To do
Repeat precisely the span of lines below that opens with the line containing "running session -/" and closes with the line containing "def Routine.run : Routine", both included.

*** Opening Data extracts ***

/-- Settles O57: the reset abandons the word on offer whether or not it takes a step, and a stuck COPY has run the
turns of its loop before the one that leaves MemMap. -/
theorem resetAbandonsTheCommandInProgress : Obligations.ResetAbandonsTheCommandInProgress := by
  refine ⟨fun s w rest k col row attr hready hcmds => ?_, fun s rest dst src n m k col row attr hready hcmds hm hsrc
    hdst hstuck hoverlap hk => ?_⟩
  · obtain ⟨made, hreset, hmade⟩ := State.resetDuring_of_ready hready hcmds k col row attr
    rw [hreset]
    exact ⟨rfl, rfl, rfl, rfl, rfl, rfl, rfl, fun t ht => congrArg (replay · s.port.mem) (hmade t ht)⟩
  · rw [State.resetDuring_of_unbacked (step_of_stuck_copy hready hcmds hm hstuck)]
    have hmem := State.replay_backedAccesses_copy hready hcmds hm hstuck hsrc hdst hk
    have hbyte := State.abandon_byte hmem s.cmds.tail col row attr
    have hlt : m ≤ 2 ^ 32 := (hm.trans n.isLt).le
    have hcopied := MemPort.byte_copyUp (s.accept rest).port dst src m hlt
    refine ⟨fun i hi => ?_, fun a ha => (hbyte a).trans (hcopied.outside a ha)⟩
    exact (hbyte _).trans ((hcopied.byte_dst hlt hi).trans (by rw [if_neg hoverlap]; rfl))

end Sys2Proof.Machine
end
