-- ==== Sys2Proof/Machine/Agents.lean ====
section
/-! DEFINITION. The agents of R6 and how their steps interleave (R46, R151): the routine of every instruction, one
controller step of another session, the steps of converters and interrupt lines (R106, R126, R127), the gap between two
controller steps of the running session, and a routine run whole, with a gap before each of its steps but the first. -/

namespace Sys2Proof.Machine

/-- The routine of an instruction on a handle; `holding` says that its delay has begun to hold. -/
def routine (i : Instr) (h : Handle) (holding : Bool) : Routine :=
  match i with
  | .init address => initRoutine address
  | .deinit => deinitRoutine h
  | .readRegister regId => readRegisterRoutine regId h
  | .writeRegister regId value => writeRegisterRoutine regId value h
  | .buildConfig c g m d cm p l q t => buildConfigRoutine c g m d cm p l q t
  | .decodeConfig word => decodeConfigRoutine word
  | .scaleToVoltage raw gain => scaleToVoltageRoutine raw gain
  | .voltsToCode volts gain => voltsToCodeRoutine volts gain
  | .startSingleShot channel gain => startSingleShotRoutine channel gain h
  | .pollUntilReady dataRate => pollUntilReadyRoutine dataRate h
  | .readConversion gain => readConversionRoutine gain h
  | .startContinuous channel gain dataRate => startContinuousRoutine channel gain dataRate h
  | .delay ms => delayRoutine Config.assumeSettleSufficient ms h holding
  | .setThresholds low high => setThresholdsRoutine low high h
  | .enableComparator c g cm p l q => enableComparatorRoutine c g cm p l q h
  | .armComparator c g cm p l q low high => armComparatorRoutine c g cm p l q low high h
  | .disableComparator => disableComparatorRoutine h
  | .armAlertLine => armAlertLineRoutine h
  | .disarmAlertLine => disarmAlertLineRoutine h
  | .clearAlertFlag => clearAlertFlagRoutine h
  | .waitForAlert timeoutSamples gain => waitForAlertRoutine timeoutSamples gain h
  | .ptr a p => ptrRoutine a p
  | .wrConversion a v => wrConversionRoutine a v
  | .wrConfig a v => wrConfigRoutine a v
  | .wrLoThresh a v => wrLoThreshRoutine a v
  | .wrHiThresh a v => wrHiThreshRoutine a v
  | .rd a => rdRoutine a

/-! ### Another session's controller (R46, R151) -/

/-- The next controller step of a session that stands at a routine: its updates up to the next step, and that step; or
its end. `reached` is how far the command has come. -/
def Routine.turn (w : Draws) (ds : Devices) (reached : Progress) : Routine → Session → Session × Devices × List Transfer
  | .done op a, p => ({ p with host := (p.host.answer op a).advance, busy := none }, ds, [])
  | .hold, p => ({ p with host := { p.host with holding := true }, busy := none }, ds, [])
  | .refuse r, p => ({ p with refused := some r }, ds, [])
  | .set u rest, p => rest.turn w ds reached { p with handle := u.onHandle p.handle, line := u.onLine p.line }
  | .ask a _, p =>
    let e := perform .other w p.handle p.line ds a
    ({ p with handle := e.handle, line := e.line, busy := some { reached with replies := reached.replies ++ [e.reply] } },
      e.devices, e.sent)

/-- How far the session's command has come: one it has not begun starts from its handle as it is. -/
def Session.progress (p : Session) : Progress := p.busy.getD { start := p.handle, replies := [] }

/-- One controller step of a session: it begins the command its host issues next, or goes on with the one it is in the
midst of. A session with nothing to issue, or that has met a refusal, takes no step. -/
def Session.turn (p : Session) (w : Draws) (ds : Devices) : Session × Devices × List Transfer :=
  match p.refused, p.host.next with
  | some _, _ => (p, ds, [])
  | none, none => (p, ds, [])
  | none, some bytes =>
    match decode bytes with
    | .error why => ({ p with refused := some (.undecodable why) }, ds, [])
    | .ok i =>
      ((routine i p.progress.start p.host.holding).replay p.progress.replies).turn w ds p.progress p

/-! ### The other agents -/

/-- The asserting edge of the device at `a` reaches every line that watches it (R126, R151). -/
def State.alertEdge (s : State) (a : Strap) : State :=
  { s with
    line := captureFor a s.handle s.line
    others := s.others.map fun p => { p with line := captureFor a p.handle p.line } }

/-- The conversion-complete step of the device at `a`, where enabled, with `EdgeDetect` at its end (R106, R121, R126). -/
def State.convert (s : State) (a : Strap) (sample : Word) (alertDraw : Bool) (cntDraw : Nat) : State :=
  match s.devices.get a with
  | none => s
  | some d =>
    if d.converting then
      let d' := d.complete sample alertDraw cntDraw
      let s' := { s with devices := s.devices.set a (some d') }
      if !d.asserted && d'.asserted then s'.alertEdge a else s'
    else s

/-- One step of an agent other than the running session's controller; a step that is not enabled changes nothing
(R6, R46). -/
def State.agentStep (s : State) : AgentStep → State
  | .convert a sample alertDraw cntDraw => s.convert a sample alertDraw cntDraw
  | .deliver => { s with line := s.line.step }
  | .deliverOther k => { s with others := s.others.modify k fun p => { p with line := p.line.step } }
  | .controller k w =>
    match s.others[k]? with
    | none => s
    | some p =>
      let r := p.turn w s.devices
      { s with others := s.others.set k r.1, devices := r.2.1, wire := r.2.2 ++ s.wire }
  | .foreign f =>
    { s with
      devices := s.devices.deliver f
      wire := { sender := .other, frame := f, failure := none, data := [] } :: s.wire }

/-- The steps the other agents take, in order. -/
def State.agentSteps (s : State) (steps : List AgentStep) : State := steps.foldl State.agentStep s

/-- The gap between two controller steps: the other agents take the steps the environment chooses (R46, R144). They
change the devices, the lines, the other sessions and the wire; the running handle and its host stay. -/
def State.gap (s : State) : State :=
  let (steps, env) := s.env.nextGap
  let t := s.agentSteps steps
  { s with devices := t.devices, line := t.line, others := t.others, wire := t.wire, env }

/-! ### The running session -/

/-- The running session's command run whole. The other agents step in a gap before each controller step but the first;
`begun` says that one has been taken (R46, log entry 1). -/
def Routine.run : Routine → Bool → State → Out
  | .done op a, _, s => .next (s.answer op a)
  | .hold, _, s => .next { s with host := { s.host with holding := true } }
  | .refuse r, _, _ => .refused r
  | .set u rest, begun, s => rest.run begun (s.update u)
  | .ask a next, begun, s =>
    let r := (if begun then s.gap else s).perform a
    (next r.1).run true r.2

end Sys2Proof.Machine
end

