-- ==== Sys2Proof/Certificates/Slice0/Obligations.lean ====
section
/-! DEFINITION. The statements for the provers. Each says what an instruction or the machine does, from the numbered
rules of spec/; its docstring names them. Newest frames stand first in a list of transfers. -/

section
open Sys2Proof Sys2Proof.Machine

/-! ### Encoding -/

/-- Byte strings written out from the frames of R53 and the opcodes of R67 decode to the instruction they stand for, and
reserved ones are rejected by name (R54, R70, R78). How the operand bytes after a host opcode are laid out, as in
`11 02 E0 C0` and `30 04 02`, no rule says: it is the model's choice (log entry 5). -/
def Obligations.WrittenOutBytesDecode : Prop :=
  decode [0x90#8, 0x01#8, 0xC5#8, 0x83#8] = .ok (.wrConfig .gnd 0xC583#16) ∧
  decode [0x92#8, 0x02#8, 0x12#8, 0x34#8] = .ok (.wrLoThresh .vdd 0x1234#16) ∧
  decode [0x96#8, 0x03#8] = .ok (.ptr .scl .high) ∧
  decode [0x95#8, 0x3E#8, 0x80#8] = .ok (.rd .sda) ∧
  decode [0x11#8, 0x02#8, 0xE0#8, 0xC0#8] = .ok (.writeRegister 2 0xE0C0#16) ∧
  decode [0x30#8, 0x04#8, 0x02#8] = .ok (.startSingleShot 4 2) ∧
  decode [0x90#8, 0x04#8] = .error .reservedPointer ∧
  decode [0x90#8, 0x01#8, 0xC5#8] = .error .frameLength ∧
  decode [0x03#8] = .error .unknownOpcode

/-- Every well-formed instruction is read back from its bytes, with every operand at every value. The operand layout of
host commands is the model's choice (log entry 5). -/
def Obligations.DecodeOfEncodeIsTheInstruction : Prop :=
  ∀ i : Instr, i.wf = true → decode (encode i) = .ok i

/-- Each byte string has at most one meaning: what decodes is well formed and encodes to the same bytes, but for the two
data bytes of RD, which the device sends; its address byte is fixed (R51, R53; log entry 5). -/
def Obligations.EncodeOfDecodeIsTheBytes : Prop :=
  ∀ (bytes : List Byte) (i : Instr), decode bytes = .ok i →
    i.wf = true ∧
    ((∃ a b1 b0, i = .rd a ∧ bytes = [addressByte a.addr true, b1, b0]) ∨ encode i = bytes)

/-! ### The machine -/

/-- A step runs the command the host issues: after the gap, the decoded instruction's meaning; then the host moves on by
`HostAgent.advance`: when the command has returned, the index has grown by one and the command has left the program,
and when a delay holds the host stays as it is (R13, R36, R68). A refused command refuses the step, also one of another
session (R13, D39), bytes that are no instruction are refused (R70, R78), and with no command to issue only the other
agents step (log entry 18). -/
def Obligations.StepRunsTheIssuedCommand : Prop :=
  ∀ s u : State, u = s.gap →
    (∀ bytes rest i t, u.host.status = none → u.host.pending = bytes :: rest → decode bytes = .ok i →
      exec i u = .next t →
      ((∀ p ∈ t.others, p.refused = none) → step s = .next { t with host := t.host.advance }) ∧
      ((∃ p ∈ t.others, p.refused ≠ none) → ∃ r, step s = .refused r) ∧
      (t.host.holding = false → t.host.advance.pending = rest ∧ t.host.advance.index = u.host.index + 1 ∧
        t.host.advance.report = t.host.report) ∧
      (t.host.holding = true → t.host.advance = t.host)) ∧
    (∀ bytes rest i r, u.host.status = none → u.host.pending = bytes :: rest → decode bytes = .ok i →
      exec i u = .refused r → step s = .refused r) ∧
    (∀ bytes rest e, u.host.status = none → u.host.pending = bytes :: rest → decode bytes = .error e →
      step s = .refused (.undecodable e)) ∧
    (u.host.status ≠ none ∨ u.host.pending = [] → (∀ p ∈ u.others, p.refused = none) → step s = .next u)

/-- A program ends at the first command whose status is not 0, with that status, or after its last command with
status 0; until then the host issues the rest (R68). -/
def Obligations.ProgramEndsAtFirstFailure : Prop :=
  ∀ (h : HostAgent) (b : List Byte) (rest : List (List Byte)) (r : Report),
    h.holding = false → h.status = none → h.pending = b :: rest → h.report = some r →
    (r.answer.status ≠ 0 → h.advance.status = some r.answer.status ∧ h.advance.next = none) ∧
    (r.answer.status = 0 → rest = [] → h.advance.status = some 0 ∧ h.advance.next = none) ∧
    (∀ b' rest', r.answer.status = 0 → rest = b' :: rest' → h.advance.status = none ∧ h.advance.next = some b')

/-- The sessions and their programs. No command changes what its host still has to issue or its index, that is the
step's doing (R36, R68), nor, where no other agent steps, another session. Another session's controller step changes
that session alone and puts at most one whole frame on the bus (R46, R151). So the two frames of its `readRegister 2`
are two steps: whatever falls between them, the command returns what the device sends at the second, which is
LowThreshold if no other frame has moved the pointer (R79, R82, R165). The running session's command as one step of the
machine with gaps, and the others' as steps in those gaps, are log entries 1 and 7. -/
def Obligations.CommandsLeaveTheProgramAlone : Prop :=
  (∀ (i : Instr) (s t : State), exec i s = .next t →
    t.host.pending = s.host.pending ∧ t.host.index = s.host.index ∧ t.host.status = s.host.status ∧
    t.others.length = s.others.length ∧
    ((∀ g ∈ s.env.gaps, g = []) → t.env.drawn = s.env.drawn → t.others = s.others)) ∧
  (∀ (s t : State) (k : Nat) (w : Draws), t = s.agentStep (.controller k w) →
    t.handle = s.handle ∧ t.line = s.line ∧ t.host = s.host ∧ t.env = s.env ∧
    (∀ j, j ≠ k → t.others[j]? = s.others[j]?) ∧
    (t.wire = s.wire ∧ t.devices = s.devices ∨
      ∃ x, t.wire = x :: s.wire ∧ x.sender = .other ∧
        (x.failure = none → t.devices = s.devices.deliver x.frame) ∧
        (x.failure ≠ none → t.devices = s.devices ∨ t.devices = s.devices.deliver x.frame))) ∧
  (∀ (s u u' : State) (k : Nat) (w1 w2 w3 : Draws) (p : Session) (rest : List (List Byte)) (a : Strap) (d e : Device),
    s.others[k]? = some p → p.busy = none → p.refused = none → p.host.status = none → p.host.holding = false →
    p.host.pending = [0x10#8, 0x02#8] :: rest → p.handle.live = true → p.handle.addr = a.addr →
    s.devices.get a = some d → w1.bus = .ack → w2.bus = .ack →
    u.others[k]? = (s.agentStep (.controller k w1)).others[k]? → u.devices.get a = some e →
    u'.others[k]? = (u.agentStep (.controller k w2)).others[k]? →
    (s.agentStep (.controller k w1)).devices = s.devices.set a (some { d with ptr := .low }) ∧
    (e.ptr = .low → e.readValue w2.os = e.low) ∧
    (u.agentStep (.controller k w2)).wire =
      { sender := .other, frame := .rd a.addr, failure := none, data := wordBytes (e.readValue w2.os) } :: u.wire ∧
    ∃ q, (u'.agentStep (.controller k w3)).others[k]? = some q ∧ q.handle = p.handle ∧ q.line = p.line ∧
      q.busy = none ∧ q.refused = none ∧ q.host.index = p.host.index + 1 ∧ q.host.pending = rest ∧
      q.host.report = some { opcode := some 0x10#8, answer := .done (.word (e.readValue w2.os)) })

*** Closing Data extracts ***

Answer for this exercise
/-! ### The running session -/

/-- The running session's command run whole. The other agents step in a gap before each controller step but the first;
`begun` says that one has been taken (R46, log entry 1). -/
def Routine.run : Routine → Bool → State → Out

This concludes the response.